- Date: 30 March – 5 April
- Edition: 38th
- Surface: Clay
- Location: San Luis Potosí, Mexico
- Venue: Club Deportivo Potosino

Champions

Singles
- Nicolás Mejía

Doubles
- Jake Delaney / Tristan Schoolkate
- ← 2025 · Banorte Tennis Open · 2027 →

= 2026 Banorte Tennis Open =

The 2026 Banorte Tennis Open was a professional tennis tournament played on outdoor clay courts. It was the 38th edition of the tournament which was part of the 2026 ATP Challenger Tour.
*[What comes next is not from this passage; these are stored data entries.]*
/-- What a vault block's metadata hold beside its poison mask: the logical page and block index, the write sequence number and the
CRC-32C (R294). -/
structure VMeta where
  page : Nat
  index : Nat
  seq : W64
  crc : W32
  deriving DecidableEq, Repr

/-- A checkpoint entry's tracking (R299): the request number at its ARM, the source pages written since, the blocks of
each destination page covered since (a mask), and the VALID pages. -/
structure CkptTrack where
  armedId : Nat := 0
  written : List Nat := []
  covered : List (Nat × Nat) := []
  valid : List Nat := []
  deriving DecidableEq, Repr

/-- The vault: block data by vault-window offset, poisoned grains by number, the blocks' metadata by block number, the next write
sequence number, segments by page, erase blocks keyed by (channel × 8 + target) × 2²⁴ + block, accepted targets, each cluster's open pages keyed by cluster, most recently
appended first, writes whose data are programmed and whose map entries are not, and the checkpoint entries' tracking. -/
structure Vault where
  mem : List Host.Cell := []
  poison : List (Nat × Bool) := []
  metas : List (Nat × Option VMeta) := []
  seq : W64 := 0
  segs : List (Nat × Option VSeg) := []
  blocks : List (Nat × VBlock) := []
  targets : List VTarget := []
  opened : List (Nat × List Nat) := []
  mapWait : List Nat := []
  worn : List Nat := []
  ckpt : List (Nat × CkptTrack) := []
  deriving DecidableEq, Repr

/-- What the flash did in an access to the vault: blocks corrected; the blocks whose hard-decision decode did not pass the CRC,
each with the first read-retry level that did, 1 to 7, or 8 where none did (R294); local pages whose map block is uncorrectable;
and the places of the segments that it takes. -/
structure VaultEnv where
  corrected : List Nat := []
  levels : List (Nat × Nat) := []
  mapBad : List Nat := []
  places : List VPlace := []
  deriving DecidableEq, Repr

/-- The facts of one access that the spec leaves to time and to faults outside it: data not ready at the decision point
(R233), the regulated ports at which a transfer waited longer than its target (R338), the rows activated (R277), the
table slots and extent entries in which a read met an uncorrectable SECDED error (R133, R364), how many words it corrected by
that code, and what the flash did. -/
structure AccessEnv where
  late : Bool := false
  overTarget : List Nat := []
  acts : List Activate := []
  slotErrors : List Nat := []
  extentErrors : List Nat := []
  secded : Nat := 0
  vault : VaultEnv := {}
  deriving DecidableEq, Repr

/-- Why a cluster faults (Table 1-2, R373). -/
inductive ClusterCause where
  /-- A controller check, a teller check, or a failure of the canopy stack or port. The spec gives the record no code. -/
  | check
  /-- A tag grain was lost without a cached copy. -/
  | tagGrain (index : Nat)
  deriving DecidableEq, Repr

/-- A tile as an operand of a kernel (R135, R137, R145): where its bytes are and, for one that a FETCH or COPY has placed there
in stored form, the tile's own logical address. -/
structure TileAt where
  at_ : PA
  stored : Option PA := none
  deriving DecidableEq, Repr

/-- An operand of a K-block (R145): the tiles that hold its 32 K-rows, in order of their columns; whether they supply their
upper half; and, for an MX type, by tile its group's strip tile and its place in the group (R98). -/
structure OperandAt where
  tiles : List TileAt
  half : Bool := false
  strips : List (TileAt × Nat) := []
  deriving DecidableEq, Repr

/-- The operands of one K-block as the engine keeps them: scale bytes of A by row and of B by column, the K-rows of A in
operand-port form and the K-rows of B (Table 17-4). -/
structure BlockOps where
  aScales : Bytes
  bScales : Bytes
  aRows : List Bytes
  bRows : List Bytes
  deriving DecidableEq, Repr

/-- A block sum that an engine computed wrong: the cell, and the value mag × 2^exp that it formed. -/
structure WrongSum where
  row : Nat
  col : Nat
  mag : Int
  exp : Int
  deriving DecidableEq, Repr

/-! ## Cores (chapter 7) -/

/-- Who posted a device-queue entry (R173). -/
inductive Producer where
  /-- A partner kernel of the expert service, with its lead core (R192). -/
  | expert (lead : Nat)
  /-- A shadow entry of a core's kernel (R396). -/
  | shadow (core : Nat)
  deriving DecidableEq, Repr

/-- One device-queue entry. -/
structure DqEntry where
  uid : Nat
  desc : Bytes
  producer : Producer
  deriving DecidableEq, Repr

/-- A fetched descriptor, held under SECDED: its bytes, the ring entry's address (0 from the device queue), and which of its
eight 64-bit words read as uncorrectable, all of them where a grain was poisoned at fetch (R174, R178, R364). -/
structure Fetched where
  uid : Nat
  desc : Bytes
  addr : PA
  bad : List Nat
  producer : Option Producer
  deriving DecidableEq, Repr

/-- The vector unit's operations and functions of one and of two operands (R164, R165). -/
inductive VOp1 where
  | neg | abs | rcp | rsq | exp | silu | gelu
  deriving DecidableEq, Repr
inductive VOp2 where
  | add | sub | mul | min | max
  deriving DecidableEq, Repr

/-- One step of a kernel's code on its core. A step that forms a value adds it to the values formed before; x, y, z name
those by number. A value is a list of elements of one format. -/
inductive KStep where
  /-- n elements of memory. -/
  | read (a : PA) (fmt : NumFmt) (n : Nat)
  /-- The elements of an operand tile, through the operand expanders when it is in stored form (R137). -/
  | tile (t : TileAt) (fmt : NumFmt)
  /-- n accumulators of the engine in row-major order from a cell (R144). -/
  | accs (row col n : Nat)
  | const (fmt : NumFmt) (vs : List Nat)
  /-- The elements of a value at some places, in their order. -/
  | pick (x : Nat) (places : List Nat)
  | join (x y : Nat)
  | op1 (o : VOp1) (x : Nat)
  | op2 (o : VOp2) (x y : Nat)
  | fma (x y z : Nat)
  /-- Element by element: of the last two values the first where the comparison of x with y holds, otherwise the second. -/
  | select (c : Cmp) (x y t f : Nat)
  /-- A conversion (R155, R156). Element p has index first + ⌊p / w⌋ × cols + p mod w (R159). -/
  | convert (x : Nat) (dst : NumFmt) (first cols w : Nat)
  /-- MX quantisation of 32 rows (R160): two values, the elements and, by column, the scale bytes. -/
  | quantise (x : Nat) (dst : NumFmt) (first cols : Nat)
  /-- TRANSPOSE of a tile (R166). -/
  | transpose (x : Nat)
  /-- CLEAR of exact accumulators from a lane, ADD of a value's elements to them, MERGE of one into another, and READ of n of
  them, elements with consecutive indexes (R161 to R163). -/
  | clear (l : Fin 512) (n : Nat)
  | add (l : Fin 512) (x : Nat)
  | merge (into from_ : Fin 512)
  | readout (l : Fin 512) (n : Nat) (dst : NumFmt) (first : Nat)
  /-- A value is written from an address on, as an output. -/
  | write (a : PA) (x : Nat)
  /-- The scale bytes of data tile i of a group of tiles of C columns are written to the group's strip tile (R98). -/
  | strip (a : PA) (i c : Nat) (x : Nat)
  deriving DecidableEq, Repr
It took place at the Club Deportivo Potosino in San Luis Potosí, Mexico between 30 March and 5 April 2026.

==Singles main-draw entrants==
===Seeds===

| Country | Player | Rank^{1} | Seed |
|---|---|---|---|
| AUS | James Duckworth | 80 | 1 |
| AUS | Tristan Schoolkate | 114 | 2 |
| COL | Nicolás Mejía | 185 | 3 |
| ARG | Juan Pablo Ficovich | 208 | 4 |
| SUI | Marc-Andrea Hüsler | 217 | 5 |
| FRA | Luka Pavlovic | 219 | 6 |
| USA | Stefan Kozlov | 265 | 7 |
| ITA | Stefano Napolitano | 299 | 8 |

- ^{1} Rankings are as of 16 March 2026.

===Other entrants===
The following players received wildcards into the singles main draw:
- MEX Rodrigo Alujas
- MEX Alan Magadán
- MEX Alan Fernando Rubio Fierros

The following player received entry into the singles main draw using a protected ranking:
- USA Nicolas Moreno de Alboran

The following player received entry into the singles main draw as an alternate:
- UKR Vladyslav Orlov

The following players received entry from the qualifying draw:
- USA Alafia Ayeni
- BEL Tibo Colson
- ESP Iván Marrero Curbelo
- USA Maxwell McKennon
- COL Miguel Tobón
- USA Theodore Winegar

==Champions==
===Singles===

- COL Nicolás Mejía def. AUS James Duckworth 7–6^{(8–6)}, 6–2.

===Doubles===

- AUS Jake Delaney / AUS Tristan Schoolkate def. ARG Facundo Mena / MEX Rodrigo Pacheco Méndez 6–4, 7–6^{(7–2)}.